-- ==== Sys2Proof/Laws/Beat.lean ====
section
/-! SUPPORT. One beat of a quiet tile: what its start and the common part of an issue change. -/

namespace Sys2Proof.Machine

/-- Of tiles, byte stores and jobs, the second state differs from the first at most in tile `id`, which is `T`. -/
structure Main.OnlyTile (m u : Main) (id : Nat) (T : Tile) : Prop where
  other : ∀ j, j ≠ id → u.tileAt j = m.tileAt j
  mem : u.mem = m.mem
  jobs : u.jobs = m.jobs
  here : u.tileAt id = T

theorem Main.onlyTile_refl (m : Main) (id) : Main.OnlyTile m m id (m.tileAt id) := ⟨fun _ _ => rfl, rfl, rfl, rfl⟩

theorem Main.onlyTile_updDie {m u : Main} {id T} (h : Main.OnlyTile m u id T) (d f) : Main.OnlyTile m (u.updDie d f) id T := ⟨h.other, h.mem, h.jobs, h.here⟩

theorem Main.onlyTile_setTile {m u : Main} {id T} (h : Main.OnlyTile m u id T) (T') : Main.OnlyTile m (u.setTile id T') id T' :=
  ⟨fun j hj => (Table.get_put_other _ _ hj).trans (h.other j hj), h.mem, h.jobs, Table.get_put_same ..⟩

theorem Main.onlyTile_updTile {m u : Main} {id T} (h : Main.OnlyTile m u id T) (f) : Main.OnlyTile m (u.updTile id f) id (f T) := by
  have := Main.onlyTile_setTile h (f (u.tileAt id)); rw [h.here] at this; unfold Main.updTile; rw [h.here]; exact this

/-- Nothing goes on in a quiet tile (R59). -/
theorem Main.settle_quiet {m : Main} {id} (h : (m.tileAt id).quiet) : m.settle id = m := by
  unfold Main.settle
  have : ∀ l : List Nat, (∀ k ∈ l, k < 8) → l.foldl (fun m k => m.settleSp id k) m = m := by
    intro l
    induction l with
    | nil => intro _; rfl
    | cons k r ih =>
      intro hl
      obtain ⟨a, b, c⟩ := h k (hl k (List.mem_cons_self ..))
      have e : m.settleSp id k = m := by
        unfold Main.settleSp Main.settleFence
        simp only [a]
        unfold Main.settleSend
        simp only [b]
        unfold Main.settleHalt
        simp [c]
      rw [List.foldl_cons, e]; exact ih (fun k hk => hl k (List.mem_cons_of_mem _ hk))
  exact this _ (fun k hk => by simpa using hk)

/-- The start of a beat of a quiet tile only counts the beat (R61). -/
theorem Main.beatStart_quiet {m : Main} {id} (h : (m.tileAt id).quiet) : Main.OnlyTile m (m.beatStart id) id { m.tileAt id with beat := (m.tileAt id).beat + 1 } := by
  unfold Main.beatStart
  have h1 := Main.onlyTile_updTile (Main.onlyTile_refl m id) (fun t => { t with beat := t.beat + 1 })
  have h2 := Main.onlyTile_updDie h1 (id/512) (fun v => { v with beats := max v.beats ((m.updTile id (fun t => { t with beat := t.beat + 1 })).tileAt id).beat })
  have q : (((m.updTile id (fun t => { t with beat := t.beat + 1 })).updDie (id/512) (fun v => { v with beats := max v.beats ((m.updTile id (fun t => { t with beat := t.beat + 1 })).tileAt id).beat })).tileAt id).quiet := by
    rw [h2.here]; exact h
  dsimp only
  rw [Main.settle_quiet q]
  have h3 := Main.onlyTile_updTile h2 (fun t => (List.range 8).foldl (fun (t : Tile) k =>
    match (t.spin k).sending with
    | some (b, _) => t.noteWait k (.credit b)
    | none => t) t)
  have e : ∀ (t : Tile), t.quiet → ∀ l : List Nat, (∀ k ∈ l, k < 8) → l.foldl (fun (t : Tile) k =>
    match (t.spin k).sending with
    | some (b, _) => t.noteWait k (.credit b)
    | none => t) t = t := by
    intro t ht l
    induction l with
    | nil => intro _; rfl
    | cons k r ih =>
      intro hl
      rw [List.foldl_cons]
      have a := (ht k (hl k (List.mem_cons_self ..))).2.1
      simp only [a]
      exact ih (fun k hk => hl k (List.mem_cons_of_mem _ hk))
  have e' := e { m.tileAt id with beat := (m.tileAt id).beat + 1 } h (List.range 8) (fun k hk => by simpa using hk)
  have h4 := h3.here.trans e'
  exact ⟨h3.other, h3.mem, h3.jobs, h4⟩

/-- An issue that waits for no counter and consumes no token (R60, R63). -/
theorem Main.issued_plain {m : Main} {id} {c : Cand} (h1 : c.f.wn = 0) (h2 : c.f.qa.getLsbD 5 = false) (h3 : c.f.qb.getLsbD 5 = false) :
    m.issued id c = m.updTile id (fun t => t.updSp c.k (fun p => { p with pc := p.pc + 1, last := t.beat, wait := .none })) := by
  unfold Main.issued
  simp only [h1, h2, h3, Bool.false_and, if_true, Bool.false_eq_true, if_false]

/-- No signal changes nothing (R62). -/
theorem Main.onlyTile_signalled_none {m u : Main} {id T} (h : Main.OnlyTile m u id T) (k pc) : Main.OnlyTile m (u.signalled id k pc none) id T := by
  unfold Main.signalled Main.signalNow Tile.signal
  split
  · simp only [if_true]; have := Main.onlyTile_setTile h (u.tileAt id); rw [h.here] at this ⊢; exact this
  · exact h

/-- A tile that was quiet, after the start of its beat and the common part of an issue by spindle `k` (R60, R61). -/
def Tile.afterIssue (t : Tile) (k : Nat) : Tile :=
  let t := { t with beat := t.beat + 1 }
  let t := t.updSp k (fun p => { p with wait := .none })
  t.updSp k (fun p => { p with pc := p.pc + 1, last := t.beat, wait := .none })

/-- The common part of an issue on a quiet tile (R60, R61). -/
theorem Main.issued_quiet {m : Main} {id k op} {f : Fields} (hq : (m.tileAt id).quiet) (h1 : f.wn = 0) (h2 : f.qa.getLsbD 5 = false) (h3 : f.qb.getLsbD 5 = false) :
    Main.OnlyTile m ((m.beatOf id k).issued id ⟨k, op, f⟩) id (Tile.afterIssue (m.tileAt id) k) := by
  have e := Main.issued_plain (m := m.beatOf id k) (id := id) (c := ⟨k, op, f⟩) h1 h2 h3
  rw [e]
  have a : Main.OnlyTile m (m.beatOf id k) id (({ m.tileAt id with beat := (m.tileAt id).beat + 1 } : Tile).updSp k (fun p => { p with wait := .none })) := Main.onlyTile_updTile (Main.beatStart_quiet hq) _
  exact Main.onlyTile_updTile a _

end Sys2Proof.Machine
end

WORK ORDER: Reproduce, word for word, the line containing "Main.OnlyTile m ((m.beatOf" along with every later line of the listing, and leave out all earlier lines.

RESPONSE TO THIS EXERCISE:
    Main.OnlyTile m ((m.beatOf id k).issued id ⟨k, op, f⟩) id (Tile.afterIssue (m.tileAt id) k) := by
  have e := Main.issued_plain (m := m.beatOf id k) (id := id) (c := ⟨k, op, f⟩) h1 h2 h3
  rw [e]
  have a : Main.OnlyTile m (m.beatOf id k) id (({ m.tileAt id with beat := (m.tileAt id).beat + 1 } : Tile).updSp k (fun p => { p with wait := .none })) := Main.onlyTile_updTile (Main.beatStart_quiet hq) _
  exact Main.onlyTile_updTile a _

end Sys2Proof.Machine
end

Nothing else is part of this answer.